Vivian Darnley was gazing in deep concern at Alice. Instantly he began turning over the book, and announced in a few moments more —“It is a post-town — only thirty-six miles from London,” said Mr. Darnley.
“Thanks,” said Lady May. “Oh, here’s the wine — I’m so glad! You must have a little, dear; and you’ll take Louisa Diaper with you, of course; and you shall have one of my carriages, and I’ll send a servant with you, and he’ll arrange everything; and how soon do you wish to go?”
“Immediately, instantly — thanks, darling. I’m so much obliged!”
“Will your brother go with you?”
“No, dear. Papa, you know, has not forgiven him, and it is, I think, two years since they met. It would only agitate him.”
And with these words she hurried to her room, and in another moment, with the aid of her maid, was completing her hasty preparations.
In wonderfully little time the carriage was at the door. Mr. Longcluse had taken his leave. So had Richard Arden, with the one direction to the servant, “If anything should go very wrong, be sure to telegraph for me. Here is my address.”
“Put this in your purse, dear,” said Lady May. “Your father is so thoughtless, he may not have brought money enough with him; and you will find it is as I say — he’ll be a great deal better by the time you get there; and God bless you, my dear.”

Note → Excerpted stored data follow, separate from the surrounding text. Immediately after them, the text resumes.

-- ==== Sys2Proof/Machine/Settings.lean ====
section
/-! DEFINITION. The settings snoop (R175 to R181): what an owner does with a setting that it takes, refusals (R176), the
settings load (R154 to R156), the live words (R177), the limit loader (R105, R178, R179) and the commands (R180,
R181). -/

namespace Sys2Proof.Machine

/-! ### Effects of a taken setting -/

/-- The copy of a non-live word replaced. -/
def State.setCopy (s : State) (w : SettingWord) (v : Word) : State :=
  { s with snoop := { s.snoop with settings := s.snoop.settings.set w.index.val v w.index.isLt } }

/-- The copy of a live word replaced. -/
def State.setLive (s : State) (w : LiveWord) (v : Word) : State :=
  { s with snoop := { s.snoop with live := s.snoop.live.set w.index.val v w.index.isLt } }

/-- R123: the tipping settle timer after a change of the body-raised flag: IDLE on a rise, started on a fall unless the
settle time is 0. -/
def settleAfter (raised : Bool) (settleS : Nat) (now : Time) : Option Time :=
  if raised ∨ settleS = 0 then none else some (now + 1000 * settleS)

/-- R123: the body-raised flag has gone from `was` to the flag of the copy. -/
def State.takeBody (s : State) (was : Bool) : State :=
  if was = s.bodyRaised then s
  else { s with eval := { s.eval with settleEnd := settleAfter s.bodyRaised (s.setting .tipSettle) s.now } }

/-- R144: a period or a depth that differs from the one in force restarts the history. -/
def State.restartIfChanged (s : State) (old new : Word) : State :=
  if bits old 0 16 = bits new 0 16 then s else s.restartHistory

/-- What the owner of a word does when it takes a new value in place of the old; the copy already holds it. A word whose
values are read when they are used needs nothing more. -/
def State.applySetting (s : State) (w : SettingWord) (old new : Word) : State :=
  match w with
  | .axleLayout => s.takeLayout old new
  | .laneMask => s.takeLaneMask
  | .vehicle => (s.takeBody (old.getLsbD 8)).clampAll
  | .rollingRange => s.clampAll
  | .parkedRange => s.clampAll
  | .driftLimit => s.dropDrifts
  | .silenceMultiple => s.recomputeDeadlines
  | .ackLimit => s.refreshOutputs false
  | .escAction => s.refreshOutputs false
  | .sweepPeriod => s.restartIfChanged old new
  | .historyDepth => s.restartIfChanged old new
  | .assign0 | .assign1 | .assign2 | .assign3 | .attentionMask | .fireSpeed | .responseWindow | .retryLimit
  | .twinMargin | .rollingThreshold | .persistSpan | .ageLimit | .driftStep | .patm | .persistCount | .clearCount
  | .pressureHyst | .tempHyst | .mismatchLimit | .leakLimits | .tipSettle | .trendSpan | .viewLag | .deepDelay => s

/-- R176: a refused word: the copy stays, the refused-setting offset becomes the word offset, and SETTING REFUSED is
raised with the merged word in its ID field. -/
def State.refuseSetting (s : State) (offset : Nat) (merged : Word) : State :=
  { s with snoop := { s.snoop with refusedOffset := some offset } }.notify .settingRefused none 0 merged
    (BitVec.ofNat 32 offset)

/-- R175, R176: a merged non-live word is taken by its owner, or refused. -/
def State.takeSetting (s : State) (w : SettingWord) (merged : Word) : State :=
  if settingOk w merged (s.setting .historyDepth) then (s.setCopy w merged).applySetting w (s.copy w) merged
  else s.refuseSetting w.offset merged

/-! ### The settings load (R154 to R156) -/

/-- R155: the loaded flag of a word. -/
def State.isLoaded (s : State) (w : SettingWord) : Bool := s.control.loaded.get w.index

/-- R155: the loaded flag of a word is set. -/
def State.markLoaded (s : State) (w : SettingWord) : State :=
  { s with control := { s.control with loaded := s.control.loaded.set w.index.val true w.index.isLt } }

/-- R156: in LOADING, once every flag is set, the settings-loaded flag is set and RUN is entered. -/
def State.completeLoad (s : State) : State :=
  if s.control.op = .loading ∧ settingWords.all s.isLoaded = true then
    { s with control := { s.control with settingsLoaded := true } }.enterRun
  else s

/-- R155: a LOAD read result for a word. DESIGN CHOICE: a refusal that sets the last flag raises its notice in LOADING, so it is
parked, and RUN is entered after that. Log 55 -/
def State.takeLoaded (s : State) (w : SettingWord) (v : Word) : State :=
  if s.isLoaded w then s else ((s.takeSetting w v).markLoaded w).completeLoad

/-- R155: a LOAD read result for a window offset. -/
def State.loadResult (s : State) (offset : Nat) (v : Word) : State :=
  match settingWordAt offset with
  | some w => s.takeLoaded w v
  | none => s

/-- R154, R168, R170: a LOAD read offered: answered from a pending WRITE, added, or kept. -/
def State.offerLoad (s : State) (w : SettingWord) : State :=
  match pendingWrite s.path.queue w.offset with
  | some v => s.takeLoaded w v
  | none =>
    { s with path :=
      if s.path.keptLoads.isEmpty && s.roomForProducer then
        { s.path with queue := s.path.queue ++ [{ access := .read, offset := w.offset, origin := .load }] }
      else { s.path with keptLoads := s.path.keptLoads ++ [w] } }

/-- R154: the part enters LOADING: a READ is offered for each word whose flag is clear, in ascending offset. -/
def State.startLoading (s : State) : State :=
  let s := { s with control := { s.control with op := .loading } }.followEnables
  (settingWords.filter (fun w => !(s.isLoaded w))).foldl State.offerLoad s

/-! ### The limit loader (R105, R178, R179) -/

/-- R104: a value in the allowed values of a pressure or a temperature of a limit set. -/
def allowed (v lo hi : Int) : Bool := lo ≤ v && v ≤ hi

/-- R105: the set that six values make. -/
def limitSetOf (values : List Int) : Option LimitSet :=
  match values with
  | [t, lw, la, hw, ow, oa] =>
    some { target := t, lowWarn := lw, lowAlarm := la, highWarn := hw, hotWarn := ow, hotAlarm := oa, loaded := true }
  | _ => none

/-- R105: the tests of an entry. -/
def LimitSet.valid (l : LimitSet) : Bool :=
  allowed l.target 0 2047 && allowed l.lowWarn 0 2047 && allowed l.lowAlarm 0 2047 && allowed l.highWarn 0 2047 &&
    allowed l.hotWarn (-50) 204 && allowed l.hotAlarm (-50) 204 &&
    l.lowWarn < l.lowAlarm && l.hotWarn < l.hotAlarm && l.lowAlarm ≤ l.target

/-- R105, R179: the six values are delivered: the set is replaced and the index advances, or LIMIT REFUSED is raised.
DESIGN CHOICE: the advance leaves the copy of the loader index word, into which a partial write merges. Log 46 -/
def State.deliverLimits (s : State) (l : LimitSet) : State :=
  if l.valid then
    { s with
      eval := { s.eval with limits := s.eval.limits.set s.snoop.loaderIndex.toNat l s.snoop.loaderIndex.isLt }
      snoop := { s.snoop with loaderIndex := s.snoop.loaderIndex + 1 } }
  else s.notify .limitRefused none 0 0 (BitVec.ofNat 32 s.snoop.loaderIndex.toNat)

/-- R178, R179: a value appended to the partial entry; the sixth completes it. -/
def State.appendLimit (s : State) (v : Int) : State :=
  match limitSetOf (s.snoop.partialEntry ++ [v]) with
  | some l => { s with snoop := { s.snoop with partialEntry := [] } }.deliverLimits l
  | none => { s with snoop := { s.snoop with partialEntry := s.snoop.partialEntry ++ [v] } }

/-- R178: the loader index is set and the partial entry emptied. -/
def State.setLoaderIndex (s : State) (i : BitVec 4) : State :=
  { s with snoop := { s.snoop with loaderIndex := i, partialEntry := [] } }

/-! ### The notice read index (R184, R185) -/

/-- R184: the new read index differs from the old one: the lost flags. -/
def State.clearLost (s : State) : State :=
  { s with
    notices := { s.notices with lost := false }
    control := { s.control with parkedLost := s.control.parkedLost && !(s.control.parkedWritten) } }

/-- R184, R185: the read index is taken; the copy already holds it, and `old` is the index before. The attention line is
re-examined whether or not the index differs. DEDUCED. Log 45 -/
def State.takeReadIndex (s : State) (old : BitVec 7) : State :=
  let s := if s.readIndex = old then s else s.clearLost
  { s with notices := { s.notices with
      attention := if s.readIndex = s.notices.completed then false else s.notices.attention } }

/-! ### Commands (R180, R181) -/

/-- R181: the command result is written. -/
def State.writeResult (s : State) (code tag : Byte) (outcome : CmdOutcome) : State :=
  { s with snoop := { s.snoop with
      result := { tag := tag, code := code, outcome := outcome, count := s.snoop.result.count + 1 }
      restart := false } }

/-- R125: ACK with its checks: `target` is a position, or none for FF. DESIGN CHOICE: the mask is tested before the
position's state. Log 43 -/
def State.commandAck (s : State) (target : Option Pos) (mask : Word) : State × CmdOutcome :=
  if 128 ≤ mask.toNat then (s, .refusedRange)
  else
    match target with
    | none => (positionsInOrder.foldl (State.ackPosition · mask) s, .done)
    | some p => if (s.posAt p).state = .vacant then (s, .refusedState) else (s.ackPosition mask p, .done)

/-- R181: a position index of 0 to 25. -/
def withPosition (b : Byte) (s : State) (f : Pos → State × CmdOutcome) : State × CmdOutcome :=
  match posOfByte b.toNat with
  | some p => f p
  | none => (s, .refusedRange)

/-- R181: a position index of 0 to 25, or FF. -/
def withTarget (b : Byte) (s : State) (f : Option Pos → State × CmdOutcome) : State × CmdOutcome :=
  if b = 0xFF then f none else withPosition b s (fun p => f (some p))

/-- R180, R181: a command is handed to its owner. -/
def State.runCommand (s : State) (code tag position : Byte) : State × CmdOutcome :=
  let argument := s.liveCopy .argument
  match code.toNat with
  | 1 => withPosition position s (fun p => s.commandBind p argument tag)
  | 2 => withPosition position s (fun p => s.commandUnbind p tag)
  | 3 => withPosition position s (fun p => s.commandSwap p argument tag)
  | 4 => withTarget position s (fun t =>
      match t with
      | some p => s.commandLocateOne p tag
      | none => s.commandLocateAll tag)
  | 5 => s.commandRecheck tag
  | 6 => withTarget position s (fun t => s.commandAck t argument)
  | 7 => (s.forgetCandidates, .done)
  | _ => (s, .refusedRange)

/-- R180: a write of the command word that the snoop takes. -/
def State.takeCommand (s : State) (merged : Word) (whole : Bool) : State :=
  let code : Byte := merged.extractLsb' 0 8
  let tag : Byte := merged.extractLsb' 8 8
  if s.control.op ≠ .run then s
  else if whole = false then s.writeResult code tag .badWrite
  else
    let r := s.runCommand code tag (merged.extractLsb' 16 8)
    r.1.writeResult code tag r.2

/-! ### One word of a host write (R155, R175, R177) -/

/-- R177: a merged live word acts. The copy of the page hold word is changed here only. Log 54 -/
def State.takeLive (s : State) (w : LiveWord) (merged : Word) (whole : Bool) : State :=
  match w with
  | .readIndex =>
    if bits merged 0 16 ≤ 127 then (s.setLive .readIndex merged).takeReadIndex s.readIndex
    else s.refuseSetting LiveWord.readIndex.offset merged
  | .pageHold => (s.setLive .pageHold merged).takeHold merged
  | .argument => s.setLive .argument merged
  | .command => (s.setLive .command merged).takeCommand merged whole
  | .loaderIndex =>
    if bits merged 0 16 ≤ 15 then
      (s.setLive .loaderIndex merged).setLoaderIndex (BitVec.ofNat 4 (bits merged 0 16))
    else s.refuseSetting LiveWord.loaderIndex.offset merged
  | .loaderData => (s.setLive .loaderData merged).appendLimit (signedLow merged)

/-- R155: a host write of a non-live word; a full-word write sets the loaded flag, refused or not. DESIGN CHOICE: the notice of
a refusal that sets the last flag is parked before RUN is entered. Log 55 -/
def State.takeHostSetting (s : State) (w : SettingWord) (h : HostWord) : State :=
  let s' := s.takeSetting w (mergeBytes (s.copy w) h)
  if h.enables = 15 then (s'.markLoaded w).completeLoad else s'

/-- R175: the snoop takes writes in LOADING and RUN only. -/
def OpState.takesWrites : OpState → Bool
  | .loading => true
  | .run => true
  | .reset => false
  | .watch => false
  | .deepWatch => false

/-- R175, R177: one word of a settings-page write, at its window offset. -/
def State.takeWord (s : State) (offset : Nat) (h : HostWord) : State :=
  if s.control.op.takesWrites = false ∨ h.enables = 0 then s
  else
    match settingWordAt offset with
    | some w => s.takeHostSetting w h
    | none =>
      match liveWordAt offset with
      | some w => s.takeLive w (mergeBytes (s.liveCopy w) h) (h.enables == 15)
      | none => s

end Sys2Proof.Machine
end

And she kissed her as heartily as she dared, without communicating the rouge and white powder which aided her complexion.

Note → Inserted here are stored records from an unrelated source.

/-- R12: UNBIND of a position that holds an ID: DONE; it becomes UNLEARNED without an ID, its epoch rises by one, its sensor
and arrival fields are empty and all its alert records are CLEAR; no other binding changes. Of a LOCATING one: DONE; it
becomes UNLEARNED. Of an UNLEARNED one: DONE, and nothing changes. Of a VACANT one: REFUSED_STATE. -/
def Obligations.UnbindDropsTheId : Prop :=
  ∀ (dt : Nat) (tag upper : Byte) (p : Pos) (s : State), takesCommands s →
    ((s.posAt p).state.holdsId = true →
      ∃ t, exec (.unbind dt tag (BitVec.ofNat 8 p.val) upper 15) s = .next t ∧ resultIs s t 2 tag .done ∧
        (t.posAt p).state = .unlearned ∧ (t.posAt p).id = none ∧ (t.posAt p).epoch = (s.posAt p).epoch + 1 ∧
        sensorFieldsEmpty (t.posAt p) ∧ (t.posAt p).interval = none ∧ (t.posAt p).deadline = none ∧
        (t.posAt p).drift = 0 ∧ (t.posAt p).missed = 0 ∧ (∀ k, (t.alertAt p k).state = .clear) ∧
        (∀ q, q ≠ p → (t.posAt q).state = (s.posAt q).state ∧ (t.posAt q).id = (s.posAt q).id ∧
          (t.posAt q).epoch = (s.posAt q).epoch ∧ (t.posAt q).sample = (s.posAt q).sample) ∧
        t.candidates = s.candidates ∧ t.pending = s.pending) ∧
    ((s.posAt p).state = .locating →
      ∃ t, exec (.unbind dt tag (BitVec.ofNat 8 p.val) upper 15) s = .next t ∧ resultIs s t 2 tag .done ∧
        t.posAt p = { s.posAt p with state := .unlearned } ∧ (∀ q, q ≠ p → t.posAt q = s.posAt q) ∧
        t.notices = s.notices ∧ t.candidates = s.candidates ∧ t.pending = s.pending) ∧
    (((s.posAt p).state = .unlearned ∨ (s.posAt p).state = .vacant) →
      ∃ t, exec (.unbind dt tag (BitVec.ofNat 8 p.val) upper 15) s = .next t ∧
        resultIs s t 2 tag (if (s.posAt p).state = .vacant then .refusedState else .done) ∧
        t.positions = s.positions ∧ t.trigger = s.trigger ∧ t.notices = s.notices ∧ t.candidates = s.candidates ∧
        t.pending = s.pending)

/-- R13: SWAP of two positions in use of which at least one holds an ID exchanges what they hold: one that receives an ID is
BOUND with it, one that receives none is UNLEARNED, both epochs rise by one, both sensors' fields are empty, and no other
binding changes. An index in the argument above 25 is refused with REFUSED_RANGE, also where p is VACANT (DESIGN CHOICE, log
47); a VACANT position, the same position twice or two positions without an ID with REFUSED_STATE. -/
def Obligations.SwapExchangesTheIds : Prop :=
  (∀ (dt : Nat) (tag upper : Byte) (p q : Pos) (s : State), takesCommands s →
    bits (s.liveCopy .argument) 0 8 = q.val → p ≠ q → (s.posAt p).state ≠ .vacant → (s.posAt q).state ≠ .vacant →
    ((s.posAt p).id.isSome = true ∨ (s.posAt q).id.isSome = true) →
    ∃ t, exec (.swap dt tag (BitVec.ofNat 8 p.val) upper 15) s = .next t ∧ resultIs s t 3 tag .done ∧
      (t.posAt p).id = (s.posAt q).id ∧ (t.posAt q).id = (s.posAt p).id ∧
      (t.posAt p).state = (if (s.posAt q).id.isSome then .bound else .unlearned) ∧
      (t.posAt q).state = (if (s.posAt p).id.isSome then .bound else .unlearned) ∧
      (t.posAt p).epoch = (s.posAt p).epoch + 1 ∧ (t.posAt q).epoch = (s.posAt q).epoch + 1 ∧
      sensorFieldsEmpty (t.posAt p) ∧ sensorFieldsEmpty (t.posAt q) ∧
      (∀ r, r ≠ p → r ≠ q → (t.posAt r).state = (s.posAt r).state ∧ (t.posAt r).id = (s.posAt r).id ∧
        (t.posAt r).epoch = (s.posAt r).epoch ∧ (t.posAt r).sample = (s.posAt r).sample) ∧
      t.pending = s.pending) ∧
  (∀ (dt : Nat) (tag upper : Byte) (p : Pos) (s : State), takesCommands s → 25 < bits (s.liveCopy .argument) 0 8 →
    ∃ t, exec (.swap dt tag (BitVec.ofNat 8 p.val) upper 15) s = .next t ∧ resultIs s t 3 tag .refusedRange ∧
      t.positions = s.positions ∧ t.candidates = s.candidates) ∧
  ∀ (dt : Nat) (tag upper : Byte) (p q : Pos) (s : State), takesCommands s →
    bits (s.liveCopy .argument) 0 8 = q.val →
    (p = q ∨ (s.posAt p).state = .vacant ∨ (s.posAt q).state = .vacant ∨
      ((s.posAt p).id = none ∧ (s.posAt q).id = none)) →
    ∃ t, exec (.swap dt tag (BitVec.ofNat 8 p.val) upper 15) s = .next t ∧ resultIs s t 3 tag .refusedState ∧
      t.positions = s.positions ∧ t.candidates = s.candidates

/-- R84: LOCATE of a position in use that an available coil serves puts a COMMAND request with the command's tag in the
trigger queue and completes with QUEUED; of a spare it is refused with REFUSED_STATE. LOCATE of FF does so for every
available coil that serves a position in use, and RECHECK for every available coil that serves a position holding an ID;
RECHECK is refused with REFUSED_STATE when there is none. -/
def Obligations.LocationCommandsQueueRequests : Prop :=
  (∀ (dt : Nat) (tag upper : Byte) (p : Pos) (c : Coil) (s : State), takesCommands s →
    servingCoil s.layout p = some c → s.available c = true → (∀ r ∈ s.trigger.queue, r.coil ≠ c) →
    ∃ t, exec (.locate dt tag (BitVec.ofNat 8 p.val) upper 15) s = .next t ∧ resultIs s t 4 tag .queued ∧
      t.trigger.queue = s.trigger.queue ++ [{ coil := c, purpose := .command, attempts := 0, tag := tag }] ∧
      t.trigger.records = s.trigger.records ∧ t.positions = s.positions ∧ t.candidates = s.candidates ∧
      t.pending = s.pending) ∧
  (∀ (dt : Nat) (tag upper : Byte) (p : Pos) (s : State), takesCommands s → 24 ≤ p.val →
    ∃ t, exec (.locate dt tag (BitVec.ofNat 8 p.val) upper 15) s = .next t ∧ resultIs s t 4 tag .refusedState ∧
      t.trigger = s.trigger ∧ t.positions = s.positions) ∧
  (∀ (dt : Nat) (tag upper : Byte) (s : State), takesCommands s →
    (∃ c, s.available c = true ∧ servedBy s.layout c ≠ []) →
    ∃ t, exec (.locate dt tag 0xFF upper 15) s = .next t ∧ resultIs s t 4 tag .queued ∧
      (∀ c, s.available c = true → servedBy s.layout c ≠ [] →
        ∃ r ∈ t.trigger.queue, r.coil = c ∧ r.purpose = .command ∧ r.tag = tag) ∧
      t.positions = s.positions ∧ t.candidates = s.candidates ∧ t.pending = s.pending) ∧
  ∀ (dt : Nat) (tag pos upper : Byte) (s : State), takesCommands s →
    ((∃ c, s.available c = true ∧ s.servesState c BindState.holdsId = true) →
      ∃ t, exec (.recheck dt tag pos upper 15) s = .next t ∧ resultIs s t 5 tag .queued ∧
        (∀ c, s.available c = true → s.servesState c BindState.holdsId = true →
          ∃ r ∈ t.trigger.queue, r.coil = c ∧ r.purpose = .command ∧ r.tag = tag) ∧
        t.positions = s.positions ∧ t.candidates = s.candidates ∧ t.pending = s.pending) ∧
    ((∀ c, s.available c = true → s.servesState c BindState.holdsId = false) →
      ∃ t, exec (.recheck dt tag pos upper 15) s = .next t ∧ resultIs s t 5 tag .refusedState ∧
        t.trigger = s.trigger ∧ t.positions = s.positions)

/-- R125: ACK of a position that is not VACANT, or of FF for all, with a mask of kinds, completes with DONE and sets the
acknowledged flag of its ACTIVE and CLEARING records of the named kinds, and of no other record. It is refused with
REFUSED_RANGE for a mask bit above bit 6 or an index that is neither 0 to 25 nor FF, and with REFUSED_STATE for a VACANT
position; a mask bit above bit 6 is refused with REFUSED_RANGE at a VACANT position too (DESIGN CHOICE, log 43). -/
def Obligations.AckAcknowledges : Prop :=
  (∀ (dt : Nat) (tag upper : Byte) (p : Pos) (s : State), takesCommands s → (s.liveCopy .argument).toNat < 128 →
    ((s.posAt p).state ≠ .vacant →
      ∃ t, exec (.ack dt tag (BitVec.ofNat 8 p.val) upper 15) s = .next t ∧ resultIs s t 6 tag .done ∧
        (∀ k, t.alertAt p k =
          if (s.liveCopy .argument).getLsbD k.num = true ∧ (s.alertAt p k).standing = true
          then { s.alertAt p k with acked := true } else s.alertAt p k) ∧
        (∀ q, q ≠ p → t.posAt q = s.posAt q) ∧ sameBindings s t ∧ t.candidates = s.candidates ∧
        t.trigger = s.trigger ∧ t.notices = s.notices ∧ t.pending = s.pending) ∧
    ((s.posAt p).state = .vacant →
      ∃ t, exec (.ack dt tag (BitVec.ofNat 8 p.val) upper 15) s = .next t ∧ resultIs s t 6 tag .refusedState ∧
        t.positions = s.positions ∧ t.eval = s.eval)) ∧
  (∀ (dt : Nat) (tag upper : Byte) (s : State), takesCommands s → (s.liveCopy .argument).toNat < 128 →
    ∃ t, exec (.ack dt tag 0xFF upper 15) s = .next t ∧ resultIs s t 6 tag .done ∧
      (∀ p k, t.alertAt p k =
        if (s.liveCopy .argument).getLsbD k.num = true ∧ (s.alertAt p k).standing = true
        then { s.alertAt p k with acked := true } else s.alertAt p k) ∧
      sameBindings s t ∧ t.candidates = s.candidates ∧ t.trigger = s.trigger ∧ t.notices = s.notices ∧
      t.pending = s.pending) ∧
  ∀ (dt : Nat) (tag pos upper : Byte) (s : State), takesCommands s →
    (128 ≤ (s.liveCopy .argument).toNat ∨ (25 < pos.toNat ∧ pos ≠ 0xFF)) →
    ∃ t, exec (.ack dt tag pos upper 15) s = .next t ∧ resultIs s t 6 tag .refusedRange ∧
      t.positions = s.positions ∧ t.eval = s.eval

/-- R57: FORGET CANDIDATES removes every non-CLAIMED entry and keeps the others in order; it completes with DONE and touches
no trigger request, no record, no position and no notice. -/
def Obligations.ForgetKeepsOnlyClaimedCandidates : Prop :=
  ∀ (dt : Nat) (tag pos upper : Byte) (s : State), takesCommands s →
    ∃ t, exec (.forgetCandidates dt tag pos upper 15) s = .next t ∧ resultIs s t 7 tag .done ∧
      t.candidates = s.candidates.filter (fun e => e.claimed) ∧ t.trigger = s.trigger ∧ t.positions = s.positions ∧
      t.notices = s.notices ∧ t.eval = s.eval ∧ t.path = s.path ∧ t.snoop.settings = s.snoop.settings ∧
      t.pending = s.pending

/-- R180: in RUN a code that names no command gives a result with REFUSED_RANGE, and a partial write of the command word one
with BAD_WRITE and the code and tag of the merged word; neither executes anything. In LOADING a taken command writes no
result and is not executed. -/
def Obligations.CommandsThatAreNotExecuted : Prop :=
  (∀ (dt : Nat) (code tag pos upper : Byte) (s : State), takesCommands s → codeNamesCommand code.toNat = false →
    ∃ t, exec (.commandCodeNamesNoCommand dt code tag pos upper 15) s = .next t ∧
      resultIs s t code tag .refusedRange ∧ t.positions = s.positions ∧ t.candidates = s.candidates ∧
      t.trigger = s.trigger ∧ t.notices = s.notices ∧ t.pending = s.pending) ∧
  (∀ (dt : Nat) (code tag pos upper : Byte) (en : BitVec 4) (x : Nat × Instr) (s : State), takesCommands s →
    en ≠ 15 → en ≠ 0 → x ∈ commandWrites dt code tag pos upper en →
    let m := mergeBytes (s.liveCopy .command) { enables := en, data := commandWord x.1 tag pos upper }
    ∃ t, exec x.2 s = .next t ∧ resultIs s t (m.extractLsb' 0 8) (m.extractLsb' 8 8) .badWrite ∧
      t.positions = s.positions ∧ t.candidates = s.candidates ∧ t.trigger = s.trigger ∧ t.notices = s.notices ∧
      t.pending = s.pending) ∧
  ∀ (dt : Nat) (code tag pos upper : Byte) (en : BitVec 4) (x : Nat × Instr) (s : State), s.control.op = .loading →
    memoryFree s → x ∈ commandWrites dt code tag pos upper en →
    ∃ t, exec x.2 s = .next t ∧ t.snoop.result = s.snoop.result ∧ t.snoop.restart = s.snoop.restart ∧
      t.positions = s.positions ∧ t.candidates = s.candidates ∧ t.trigger = s.trigger ∧ t.notices = s.notices ∧
      t.pending = s.pending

As Alice ran down, Vivian Darnley awaited her outside the drawing-room door, and ran down with her, and put her into the carriage. He leaned for a moment on the window, and said —
“I hope you didn’t mind that nonsense Lady May was talking just now about Miss Grace Maubray. I assure you it is utter folly. I was awfully vexed; but you didn’t believe it?”
“I didn’t hear her say anything, at least seriously. Wasn’t she laughing? I’m in such trouble about that message! I am so longing to be at my journey’s end!”
He took her hand and pressed it, and the carriage drove away. And standing on the steps, and quite forgetting the footman close behind him, he watched it as it drove rapidly southward, until it was quite out of sight, and then with a great sigh and “God for ever bless you!”— uttered not above his breath — he turned about, and saw those powdered and liveried effigies, and walked up with his head rather high to the drawing-room, where he found Lady May.
“I sha’n’t go to the opera to-night; it is out of the question,” said she. “But you shall. You go to my box, you know; Jephson will put you in there.”
It was plain that the good-natured soul was unhappy about Alice, and, Richard Arden having departed, wished to be alone. So Vivian took his leave, and went away — but not to the opera — and sauntered for an hour, instead, in a melancholy romance up and down the terrace, till the moon rose and silvered the trees in the park.